**ABOUT THIS EXERCISE**
Look through the data below and extract, unchanged, the lines from the one that contains "s.cg.leadOwed = false" to the one that contains "(∀ e, t.tp.lastReadout.get", both included.

**INFORMATION PROVIDED**

/-- CUT (R6, R64, R73, R89, R102): STATE outside ROLLING. In ROLLING the rig drains, the plan for the next mark is
discarded, the ramp freezes, the next mark keeps its time, RUNNING eyes become AGREED, every buffer takes HALT, or the
directive owed to an eye that is not AGREED; pulses already laid and open slots stay, and no table change is left
pending: each held COMMIT and DISCARD is applied (R103, R104), which finds no plan in progress any more and so sets no
clear-since-start mark (R120). The freeze of the target rate with source REF is the
model's reading (notes/assumptions/19.md). -/
def Obligations.CutEndsTake : Prop :=
  ∀ (s : State) (pad : Nat), s.rcpServes →
    (s.cg.rig ≠ .rolling → exec (.cut pad) s = .next { s with rcp := s.rcpAnswer .cut pad .state }) ∧
    (s.cg.rig = .rolling → ∃ t, exec (.cut pad) s = .next t ∧
      t = { s with
        cg :=
          { s.cg with
            rig := .draining, drainCount := 0, leadOwed := false, ramp := none, targetRate := s.cg.currentRate }
        tp := { s.tp with inProgress := none, prepared := none }
        eyes := t.eyes, lts := t.lts, lme := t.lme
        rcp := s.rcpAnswer .cut pad .done } ∧
      (∀ e, t.eye e =
        { s.eye e with
          state := if (s.eye e).state = .running then .agreed else (s.eye e).state
          fresh := true
          txn := (s.eye e).txn.map fun x => { x with writeSinceLatch := true }
          buffer := some (s.drainDirective e) }) ∧ t.lme.clearMark = s.lme.clearMark ∧
      (∀ l ∈ t.lts.slots, l.pending = none) ∧ (s.storeSound → heldApplied s t) ∧
      ((∀ l ∈ s.lts.slots, l.pending = none) → t.lts = s.lts ∧ t.lme = s.lme))

/-- A rolling mark with its plan prepared (R4, R5, R68, R78, R84, R85, R87, R102, R131, R132): the mark takes the counter's
number and the counter moves up by one; the open slots age; the served eyes that were AGREED become RUNNING, their trigger
numbers 0, and every other eye keeps its state; the mark's slot opens with the plan's values and, unless the plan is
skipped, each served eye's pulse is laid at mark + slip + offset, or fires at once where both are 0; a plan that fires sets
the last readout starts; every held table change is applied; and the next plan, for the next number, begins with all its
snapshot takes and the step of the rate (R11, R12, R15, R69, R79, R120). With source REF the mark leaves its event in its
window, or the next mark where an edge has already set it (R18, R19, R22). That the mark's command runs the clock on to the
mark's time is the model's choice (notes/assumptions/2.md). -/
def Obligations.RollingMarksNumberAndPlan : Prop :=
  ∀ (s : State) (m : Time) (plan : Plan) (a : Agreement), s.isHeld = false → s.cg.rig = .rolling →
    s.cg.leadOwed = false → s.cg.nextMark = some m → s.tp.inProgress = none → s.tp.prepared = some plan →
    s.ae.agreement = some a →
    ∃ t next, exec .rollingMark s = .next t ∧ t.timebase = s.timebase + BitVec.ofNat 48 (ticksUntil s.timebase m) ∧
      t.cg = { s.cg with
        markCounter := s.cg.markCounter + 1, lastMark := some (s.cg.markCounter, t.timebase), lock := t.cg.lock
        window := t.cg.window, nextMark := t.cg.nextMark, currentRate := t.cg.currentRate, ramp := t.cg.ramp
        planPeriod := t.cg.planPeriod } ∧
      markPassed m (some s.cg.markCounter) s t ∧ beganPlan a s t next ∧ t.ae = s.ae ∧ t.lme.demand = s.lme.demand ∧
      t.tp.shutterMode = s.tp.shutterMode ∧ t.tp.shutterValue = s.tp.shutterValue ∧ t.tp.prepared = none ∧
      (∀ e, (t.eye e).state =
        if plan.included.get e = true ∧ plan.departed.get e = false ∧ (s.eye e).state = .agreed then .running
        else (s.eye e).state) ∧
      (∀ e, t.tp.lastReadout.get e =
        if plan.included.get e = true ∧ plan.departed.get e = false ∧ plan.skipped = false then
          some (t.timebase + BitVec.ofNat 48 (plan.slip + plan.offset.get e) + BitVec.ofNat 48 plan.exposure)
        else s.tp.lastReadout.get e) ∧
      (s.storeSound → heldApplied s t) ∧ (s.listsSound → s.pulsesSound → opensSlot plan s t)

/-- Lead marks, setup reference marks and drain marks take no number and fire nothing (R5, R9, R10, R24). With source REF
each leaves its event in its window, or the next mark where an edge has already set it (R18, R19, R22). A lead mark begins
the plan for the first rolling mark, with all its snapshot takes (R68, R69, R79, R120) and every held table change applied
(R102); a setup reference mark touches the cadence alone; a drain mark counts, ages the window and times slots out as
RetirementInMarkOrder says of ageWindow (R132, R142), and the W-th empties the window of a sound state and returns the rig to
SETUP: where both eyes hold CAPS and one is not AGREED the choice then places them (R56, R64), and otherwise they stay as they
are. That each command runs the clock on to its mark is the model's choice (notes/assumptions/2.md). -/
def Obligations.UnnumberedMarks : Prop :=
  ∀ (s : State) (m : Time), s.isHeld = false → s.cg.nextMark = some m →
    (s.cg.rig = .setup → ∃ t, exec .setupReferenceMark s = .next t ∧ t = { waitUntil m s with cg := t.cg } ∧
      t.cg = { s.cg with nextMark := t.cg.nextMark, window := t.cg.window, lock := t.cg.lock } ∧ markPassed m none s t ∧
      (s.cg.source = .free → t.cg.nextMark = none)) ∧
    (s.cg.rig = .rolling → s.cg.leadOwed = true → s.cg.source = .ref → ∀ a, s.ae.agreement = some a →
      ∃ t plan, exec .leadMark s = .next t ∧
        t = { waitUntil m s with
          cg := t.cg, tp := { s.tp with inProgress := some plan }, lts := t.lts
          lme := { s.lme with previous := t.lme.previous, clearMark := t.lme.clearMark } } ∧
        t.cg = { s.cg with
          nextMark := t.cg.nextMark, window := t.cg.window, lock := t.cg.lock, leadOwed := false
          planPeriod := t.cg.planPeriod } ∧
        markPassed m none s t ∧ beganPlan a s t plan ∧ (s.storeSound → heldApplied s t)) ∧
    (s.cg.rig = .draining → s.windowSound → ∀ aged, aged = ageWindow (waitUntil m s) →
      ∃ t, exec .drainMark s = .next t ∧
        t = { waitUntil m s with
          cg := t.cg, eyes := t.eyes, ae := t.ae, tp := t.tp, pe := aged.pe, pq := aged.pq, rcp := t.rcp } ∧
        t.cg = { s.cg with
          rig := t.cg.rig, drainCount := t.cg.drainCount, nextMark := t.cg.nextMark, window := t.cg.window
          lock := t.cg.lock } ∧
        markPassed m none s t ∧ ∀ kept : Prop,
        kept = ((∀ e, t.eye e =
            { (waitUntil m s).eye e with lost := (aged.eye e).lost, takenFull := (aged.eye e).takenFull }) ∧
          t.ae = s.ae ∧ t.tp = aged.tp ∧ t.rcp = aged.rcp) →
        (s.cg.drainCount + 1 < s.ae.frame.depth →
          t.cg.rig = .draining ∧ t.cg.drainCount = s.cg.drainCount + 1 ∧ kept ∧
          (s.cg.source = .free → t.cg.nextMark = some (t.timebase + BitVec.ofNat 48 s.cg.planPeriod))) ∧
        (s.cg.drainCount + 1 = s.ae.frame.depth →
          t.cg.rig = .setup ∧ t.cg.drainCount = 0 ∧ t.pe.window = [] ∧ (s.cg.source = .free → t.cg.nextMark = none) ∧
          ((∃ e, (s.eye e).caps = none) ∨ (∀ e, (s.eye e).state = .agreed) → kept) ∧
          ∀ l r outcome, s.eyes.left.caps = some l → s.eyes.right.caps = some r → (∃ e, (s.eye e).state ≠ .agreed) →
            outcome = choose s.ae.frame s.ae.exclusion l.offers r.offers →
            choicePlaced none outcome s t ∧ t.ae.frame = s.ae.frame ∧ t.ae.exclusion = s.ae.exclusion ∧
            (∀ e, (t.eye e).caps = (s.eye e).caps ∧ (t.eye e).lost = (aged.eye e).lost ∧
              (t.eye e).takenFull = (aged.eye e).takenFull) ∧
            t.rcp = { aged.rcp with
              notices := if outcome = none then addNotice aged.rcp.notices .noCommonMode else aged.rcp.notices }))

/-- The mark counter moves at a rolling mark, by one, and at nothing else but a reset (R5). -/
def Obligations.OnlyRollingMarksCount : Prop :=
  ∀ (c : Instr) (s t : State), exec c s = .next t →
    t.cg.markCounter = s.cg.markCounter ∨
    (c = .rollingMark ∧ s.cg.rig = .rolling ∧ t.cg.markCounter = s.cg.markCounter + 1 ∧
      t.cg.lastMark = some (s.cg.markCounter, t.timebase)) ∨
    (t.isHeld = true ∧ t.cg.markCounter = 0)

/-- A REFIN edge in SEEKING (R17): the first records its time; each later one measures the interval; the third good
interval in a row locks, with P the interval and the next mark one P after the edge. -/
def Obligations.SeekingEdges : Prop :=
  ∀ s : State, s.cg.ref = .seeking → (s.cg.seek.good ≠ 0 → s.cg.seek.lastGood.isSome = true) →
    (s.cg.seek.lastEdge = none → exec .refinEdge s = .next
      { s with cg := { s.cg with seek := { s.cg.seek with lastEdge := some s.timebase } } }) ∧
    (∀ last i, s.cg.seek.lastEdge = some last → i = (s.timebase - last).toNat →
      (¬ (400000 ≤ i ∧ i ≤ 100000000) → exec .refinEdge s = .next
        { s with cg := { s.cg with seek := ⟨some s.timebase, none, 0⟩ } }) ∧
      (400000 ≤ i ∧ i ≤ 100000000 → s.cg.seek.good ≠ 0 →
        (∀ j, s.cg.seek.lastGood = some j → j < 200 * ((i : Int) - j).natAbs) → exec .refinEdge s = .next
        { s with cg := { s.cg with seek := ⟨some s.timebase, some i, 1⟩ } }) ∧
      (400000 ≤ i ∧ i ≤ 100000000 →
        (s.cg.seek.good = 0 ∨ ∀ j, s.cg.seek.lastGood = some j → 200 * ((i : Int) - j).natAbs ≤ j) →
        (s.cg.seek.good < 2 → exec .refinEdge s = .next
          { s with cg := { s.cg with seek := ⟨some s.timebase, some i, s.cg.seek.good + 1⟩ } }) ∧
        (2 ≤ s.cg.seek.good → exec .refinEdge s = .next
          { s with cg :=
            { s.cg with
              ref := .locked, period := some i, seek := ⟨none, none, 0⟩, lock := ⟨none, 0, false⟩
              nextMark := some (s.timebase + BitVec.ofNat 48 i)
              window := some ⟨s.timebase + BitVec.ofNat 48 i, i / 8, none⟩ } })))

/-- A locked or held reference (R18 to R22). An edge outside the window is ignored. One inside is attributed: it updates P
from two attributed edges if the candidate passes R20's tests, moves the next mark by at most floor(P/256), and ends
HOLDOVER with REF_BACK and REF_STEP. A window whose mark has been issued and that closes with no edge counts as empty, and
the second in a row in LOCKED gives HOLDOVER with REF_LOST. That the closing command runs the clock on to the window's end is
the model's choice (notes/assumptions/2.md). -/
def Obligations.LockedReference : Prop :=
  ∀ (s : State) (w : RefWindow) (p : Nat), s.cg.ref = .locked ∨ s.cg.ref = .holdover → s.cg.window = some w →
    s.cg.period = some p →
    (w.half < (timeDiff s.timebase w.mark).natAbs → exec .refinEdge s = .next s) ∧
    ((timeDiff s.timebase w.mark).natAbs ≤ w.half →
      ∃ t updated next, exec .refinEdge s = .next t ∧
        (∀ prev i floor ceiling, s.cg.ref = .locked → s.cg.lock.prevEdge = some prev →
          i = (s.timebase - prev).toNat → floor = (match s.ae.agreement with | some a => a.floor | none => 400000) →
          ceiling = (match s.ae.agreement with | some a => a.ceiling | none => 240000) →
          updated =
            if 200 * ((i : Int) - p).natAbs ≤ p ∧ max 400000 floor ≤ i ∧ i ≤ 100000000 ∧
              (2 * 10 ^ 11 + i) / (2 * i) ≤ ceiling then i else p) ∧
        (s.cg.ref = .holdover ∨ s.cg.lock.prevEdge = none → updated = p) ∧
        (∀ used c, used = (match w.event with | none => updated | some ev => ev.period) →
          c = max (-((used / 256 : Nat) : Int)) (min (timeDiff s.timebase w.mark) ((used / 256 : Nat) : Int)) →
          next = w.mark + BitVec.ofInt 48 (used + c)) ∧
        t.cg = { s.cg with
          ref := .locked, period := some updated
          lock := ⟨some s.timebase, 0, (decide (s.cg.ref = .holdover) && w.event.isNone) || s.cg.lock.stepOwed⟩
          nextMark := if w.event.isSome then some next else s.cg.nextMark
          window := some ⟨next, updated / 8, none⟩ } ∧
        t = { s with cg := t.cg, rcp := { s.rcp with notices := t.rcp.notices }, pe := t.pe } ∧
        (∀ n, hasNotice t.rcp.notices n =
          (hasNotice s.rcp.notices n || (decide (s.cg.ref = .holdover) && decide (n = .refBack)))) ∧
        (∀ number, s.cg.ref = .holdover → w.event.bind MarkEvent.number = some number →
          t.pe = { s.pe with
            window := s.pe.window.map fun slot => { slot with refStep := slot.refStep || decide (slot.mark = number) } }) ∧
        (s.cg.ref = .locked ∨ w.event.bind MarkEvent.number = none → t.pe = s.pe)) ∧
    (w.event = none → exec .refWindowClose s = .next s) ∧
    (w.event.isSome = true →
      ∃ t, exec .refWindowClose s = .next t ∧
        t = { waitUntil (w.mark + BitVec.ofNat 48 w.half) s with
          cg := t.cg, rcp := { s.rcp with notices := t.rcp.notices } } ∧
        t.cg = { s.cg with
          ref := if 1 ≤ s.cg.lock.empty then .holdover else s.cg.ref
          lock := { s.cg.lock with prevEdge := none, empty := min (s.cg.lock.empty + 1) 2 }
          nextMark := some (w.mark + BitVec.ofNat 48 p)
          window := some ⟨w.mark + BitVec.ofNat 48 p, p / 8, none⟩ } ∧
        ∀ n, hasNotice t.rcp.notices n = (hasNotice s.rcp.notices n ||
          (decide (s.cg.ref = .locked) && decide (1 ≤ s.cg.lock.empty) && decide (n = .refLost))))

**COMPLETED TASK**
    s.cg.leadOwed = false → s.cg.nextMark = some m → s.tp.inProgress = none → s.tp.prepared = some plan →
    s.ae.agreement = some a →
    ∃ t next, exec .rollingMark s = .next t ∧ t.timebase = s.timebase + BitVec.ofNat 48 (ticksUntil s.timebase m) ∧
      t.cg = { s.cg with
        markCounter := s.cg.markCounter + 1, lastMark := some (s.cg.markCounter, t.timebase), lock := t.cg.lock
        window := t.cg.window, nextMark := t.cg.nextMark, currentRate := t.cg.currentRate, ramp := t.cg.ramp
        planPeriod := t.cg.planPeriod } ∧
      markPassed m (some s.cg.markCounter) s t ∧ beganPlan a s t next ∧ t.ae = s.ae ∧ t.lme.demand = s.lme.demand ∧
      t.tp.shutterMode = s.tp.shutterMode ∧ t.tp.shutterValue = s.tp.shutterValue ∧ t.tp.prepared = none ∧
      (∀ e, (t.eye e).state =
        if plan.included.get e = true ∧ plan.departed.get e = false ∧ (s.eye e).state = .agreed then .running
        else (s.eye e).state) ∧
      (∀ e, t.tp.lastReadout.get e =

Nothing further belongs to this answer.